Go through the listing below and return each line that includes "induction".

■ Entries shown
:::

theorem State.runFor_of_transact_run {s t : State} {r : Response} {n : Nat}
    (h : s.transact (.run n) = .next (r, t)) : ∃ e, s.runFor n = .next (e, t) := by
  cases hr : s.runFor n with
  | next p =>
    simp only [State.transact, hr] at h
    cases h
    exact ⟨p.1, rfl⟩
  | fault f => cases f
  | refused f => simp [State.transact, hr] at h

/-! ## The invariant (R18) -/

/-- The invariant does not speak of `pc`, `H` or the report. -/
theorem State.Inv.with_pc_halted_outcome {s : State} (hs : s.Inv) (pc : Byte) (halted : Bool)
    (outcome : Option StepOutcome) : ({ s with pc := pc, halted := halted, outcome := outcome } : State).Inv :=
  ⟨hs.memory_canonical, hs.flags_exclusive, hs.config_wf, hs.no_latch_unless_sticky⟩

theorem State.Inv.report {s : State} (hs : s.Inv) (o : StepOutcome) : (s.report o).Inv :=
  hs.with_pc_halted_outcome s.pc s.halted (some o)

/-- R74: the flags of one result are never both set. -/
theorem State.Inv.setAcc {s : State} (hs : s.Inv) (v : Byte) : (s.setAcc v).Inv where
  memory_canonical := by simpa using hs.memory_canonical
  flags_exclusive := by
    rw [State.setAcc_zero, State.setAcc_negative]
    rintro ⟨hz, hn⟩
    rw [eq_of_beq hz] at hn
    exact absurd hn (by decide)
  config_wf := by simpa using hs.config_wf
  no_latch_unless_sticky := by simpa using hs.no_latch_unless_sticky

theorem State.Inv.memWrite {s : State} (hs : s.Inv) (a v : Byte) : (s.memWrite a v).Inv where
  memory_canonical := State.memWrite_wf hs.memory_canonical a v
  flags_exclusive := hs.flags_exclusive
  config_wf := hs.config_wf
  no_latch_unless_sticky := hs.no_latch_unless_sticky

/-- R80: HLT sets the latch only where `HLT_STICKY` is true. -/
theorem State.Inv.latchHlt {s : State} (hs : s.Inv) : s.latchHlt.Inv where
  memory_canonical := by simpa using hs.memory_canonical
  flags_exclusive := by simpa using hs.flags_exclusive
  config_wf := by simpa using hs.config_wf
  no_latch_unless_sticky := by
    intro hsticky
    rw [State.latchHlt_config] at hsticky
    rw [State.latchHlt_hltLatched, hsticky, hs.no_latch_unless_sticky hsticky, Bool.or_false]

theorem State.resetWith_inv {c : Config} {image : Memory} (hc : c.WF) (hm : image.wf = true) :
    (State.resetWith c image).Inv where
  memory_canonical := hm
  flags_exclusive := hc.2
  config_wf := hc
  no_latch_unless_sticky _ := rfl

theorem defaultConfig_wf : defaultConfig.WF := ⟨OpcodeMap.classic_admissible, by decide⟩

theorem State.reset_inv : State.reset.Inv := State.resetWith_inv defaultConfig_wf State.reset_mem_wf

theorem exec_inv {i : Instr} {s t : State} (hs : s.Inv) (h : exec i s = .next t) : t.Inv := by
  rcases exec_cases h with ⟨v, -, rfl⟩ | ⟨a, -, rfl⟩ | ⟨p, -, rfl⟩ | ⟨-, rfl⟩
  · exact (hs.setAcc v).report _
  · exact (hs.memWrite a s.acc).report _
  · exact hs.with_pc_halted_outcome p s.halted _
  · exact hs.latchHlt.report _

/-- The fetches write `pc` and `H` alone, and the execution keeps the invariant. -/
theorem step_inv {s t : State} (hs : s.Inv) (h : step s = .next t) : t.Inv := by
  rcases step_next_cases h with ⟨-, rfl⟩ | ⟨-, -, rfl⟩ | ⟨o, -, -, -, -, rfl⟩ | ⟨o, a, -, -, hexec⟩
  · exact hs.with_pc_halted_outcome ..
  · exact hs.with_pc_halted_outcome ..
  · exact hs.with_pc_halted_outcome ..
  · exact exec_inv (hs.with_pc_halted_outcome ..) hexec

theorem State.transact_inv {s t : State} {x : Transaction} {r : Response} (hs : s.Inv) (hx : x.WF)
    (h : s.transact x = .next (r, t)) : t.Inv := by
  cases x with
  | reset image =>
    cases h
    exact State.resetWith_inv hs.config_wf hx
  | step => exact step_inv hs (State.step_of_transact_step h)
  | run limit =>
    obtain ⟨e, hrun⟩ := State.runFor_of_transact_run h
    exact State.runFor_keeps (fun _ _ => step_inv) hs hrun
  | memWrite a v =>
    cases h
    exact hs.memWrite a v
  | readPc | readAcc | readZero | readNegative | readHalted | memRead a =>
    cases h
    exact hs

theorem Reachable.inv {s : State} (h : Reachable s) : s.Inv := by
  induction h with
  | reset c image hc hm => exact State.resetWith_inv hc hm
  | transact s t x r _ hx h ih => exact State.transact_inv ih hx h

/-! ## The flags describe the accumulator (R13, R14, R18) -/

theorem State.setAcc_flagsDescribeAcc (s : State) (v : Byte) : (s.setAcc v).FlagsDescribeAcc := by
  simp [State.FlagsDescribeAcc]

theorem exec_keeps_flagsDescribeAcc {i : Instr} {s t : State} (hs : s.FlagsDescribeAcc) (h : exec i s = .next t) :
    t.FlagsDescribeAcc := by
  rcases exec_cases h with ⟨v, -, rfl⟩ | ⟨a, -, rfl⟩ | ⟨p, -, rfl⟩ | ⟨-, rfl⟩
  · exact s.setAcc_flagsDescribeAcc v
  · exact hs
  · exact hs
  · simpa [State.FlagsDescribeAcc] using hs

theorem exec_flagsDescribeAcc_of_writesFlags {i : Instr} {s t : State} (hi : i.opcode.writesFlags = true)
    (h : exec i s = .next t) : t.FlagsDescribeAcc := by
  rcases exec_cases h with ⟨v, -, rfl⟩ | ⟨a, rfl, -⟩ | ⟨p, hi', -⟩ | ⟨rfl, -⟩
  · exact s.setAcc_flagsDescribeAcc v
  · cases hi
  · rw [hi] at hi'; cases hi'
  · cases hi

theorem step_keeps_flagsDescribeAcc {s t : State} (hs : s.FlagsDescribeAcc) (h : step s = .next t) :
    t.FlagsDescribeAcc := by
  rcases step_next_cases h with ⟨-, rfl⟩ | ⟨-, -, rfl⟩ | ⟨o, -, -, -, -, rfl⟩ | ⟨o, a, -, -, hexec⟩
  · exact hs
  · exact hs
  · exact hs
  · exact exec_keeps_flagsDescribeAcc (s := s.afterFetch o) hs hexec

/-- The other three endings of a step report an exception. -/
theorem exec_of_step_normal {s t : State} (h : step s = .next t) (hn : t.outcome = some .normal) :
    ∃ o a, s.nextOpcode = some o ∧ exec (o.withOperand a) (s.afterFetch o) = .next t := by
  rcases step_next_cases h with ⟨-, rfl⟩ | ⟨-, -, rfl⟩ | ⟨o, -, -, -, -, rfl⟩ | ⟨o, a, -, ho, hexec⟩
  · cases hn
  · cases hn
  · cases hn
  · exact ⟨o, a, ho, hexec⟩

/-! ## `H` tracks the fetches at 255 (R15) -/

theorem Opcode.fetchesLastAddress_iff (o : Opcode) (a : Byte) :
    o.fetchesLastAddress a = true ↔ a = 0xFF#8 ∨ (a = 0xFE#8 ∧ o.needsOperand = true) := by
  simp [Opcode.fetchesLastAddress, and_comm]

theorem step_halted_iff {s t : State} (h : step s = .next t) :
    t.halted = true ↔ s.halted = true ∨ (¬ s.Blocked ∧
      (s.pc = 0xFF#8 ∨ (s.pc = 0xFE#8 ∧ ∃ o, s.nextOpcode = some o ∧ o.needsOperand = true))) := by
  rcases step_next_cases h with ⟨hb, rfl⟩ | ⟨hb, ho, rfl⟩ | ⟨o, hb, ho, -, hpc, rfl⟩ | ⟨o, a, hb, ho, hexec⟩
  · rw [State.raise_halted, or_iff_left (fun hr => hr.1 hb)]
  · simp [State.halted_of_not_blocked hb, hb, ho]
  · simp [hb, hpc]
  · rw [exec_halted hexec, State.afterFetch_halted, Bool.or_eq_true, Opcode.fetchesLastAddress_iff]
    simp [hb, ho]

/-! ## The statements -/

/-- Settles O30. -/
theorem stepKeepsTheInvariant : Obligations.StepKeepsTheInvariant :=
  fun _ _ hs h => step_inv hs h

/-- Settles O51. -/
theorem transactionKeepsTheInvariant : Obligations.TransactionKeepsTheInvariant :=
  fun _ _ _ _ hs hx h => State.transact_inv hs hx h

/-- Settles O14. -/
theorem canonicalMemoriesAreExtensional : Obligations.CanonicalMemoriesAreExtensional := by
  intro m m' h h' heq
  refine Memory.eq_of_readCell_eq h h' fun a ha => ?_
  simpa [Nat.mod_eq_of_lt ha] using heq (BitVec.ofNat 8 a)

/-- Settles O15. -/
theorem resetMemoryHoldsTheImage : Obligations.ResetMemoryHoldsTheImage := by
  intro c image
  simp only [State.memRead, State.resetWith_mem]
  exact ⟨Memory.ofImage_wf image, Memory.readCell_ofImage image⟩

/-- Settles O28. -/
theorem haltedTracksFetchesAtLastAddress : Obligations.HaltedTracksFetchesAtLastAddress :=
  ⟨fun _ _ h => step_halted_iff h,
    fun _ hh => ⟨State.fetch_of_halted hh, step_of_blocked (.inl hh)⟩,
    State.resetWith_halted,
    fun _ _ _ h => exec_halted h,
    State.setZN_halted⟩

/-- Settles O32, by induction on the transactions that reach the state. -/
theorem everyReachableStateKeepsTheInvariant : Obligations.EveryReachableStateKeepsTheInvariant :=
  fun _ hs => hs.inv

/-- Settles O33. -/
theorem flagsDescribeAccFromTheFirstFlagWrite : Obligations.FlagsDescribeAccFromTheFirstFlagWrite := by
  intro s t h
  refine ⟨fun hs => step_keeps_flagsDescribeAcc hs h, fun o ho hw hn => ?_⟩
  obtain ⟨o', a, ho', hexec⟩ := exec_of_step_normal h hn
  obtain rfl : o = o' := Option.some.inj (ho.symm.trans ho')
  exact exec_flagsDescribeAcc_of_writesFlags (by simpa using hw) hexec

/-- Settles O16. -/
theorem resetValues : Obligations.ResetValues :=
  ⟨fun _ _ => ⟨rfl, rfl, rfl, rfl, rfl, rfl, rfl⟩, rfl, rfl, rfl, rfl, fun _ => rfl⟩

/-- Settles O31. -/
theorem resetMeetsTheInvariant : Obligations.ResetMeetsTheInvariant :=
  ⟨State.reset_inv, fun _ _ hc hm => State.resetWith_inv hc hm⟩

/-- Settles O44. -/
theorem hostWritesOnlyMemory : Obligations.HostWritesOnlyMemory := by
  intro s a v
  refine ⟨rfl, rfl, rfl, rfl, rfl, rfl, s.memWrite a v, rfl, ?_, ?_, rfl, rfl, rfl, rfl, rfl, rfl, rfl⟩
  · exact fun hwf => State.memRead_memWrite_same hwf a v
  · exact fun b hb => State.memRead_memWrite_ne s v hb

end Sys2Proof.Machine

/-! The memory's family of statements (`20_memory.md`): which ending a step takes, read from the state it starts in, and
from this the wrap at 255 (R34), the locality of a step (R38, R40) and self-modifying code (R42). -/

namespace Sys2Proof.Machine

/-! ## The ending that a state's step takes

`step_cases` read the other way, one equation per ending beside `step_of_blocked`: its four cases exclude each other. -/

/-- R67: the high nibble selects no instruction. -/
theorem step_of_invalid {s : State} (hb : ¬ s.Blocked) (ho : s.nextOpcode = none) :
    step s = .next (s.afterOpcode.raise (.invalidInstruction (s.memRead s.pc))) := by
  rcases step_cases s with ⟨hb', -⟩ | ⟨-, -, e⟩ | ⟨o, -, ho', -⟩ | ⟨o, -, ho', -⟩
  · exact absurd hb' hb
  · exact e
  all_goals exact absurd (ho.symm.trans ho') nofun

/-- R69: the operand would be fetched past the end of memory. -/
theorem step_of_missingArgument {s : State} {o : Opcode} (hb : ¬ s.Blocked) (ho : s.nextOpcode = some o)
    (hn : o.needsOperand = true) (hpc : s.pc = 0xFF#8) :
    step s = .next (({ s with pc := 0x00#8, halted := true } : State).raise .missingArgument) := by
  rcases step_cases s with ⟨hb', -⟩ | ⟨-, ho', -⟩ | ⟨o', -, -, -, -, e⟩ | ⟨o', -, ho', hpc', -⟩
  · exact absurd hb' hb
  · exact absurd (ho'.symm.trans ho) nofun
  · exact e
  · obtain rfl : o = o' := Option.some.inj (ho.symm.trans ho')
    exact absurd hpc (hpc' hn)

:::

■ Exercise result
  induction h with
/-- Settles O32, by induction on the transactions that reach the state. -/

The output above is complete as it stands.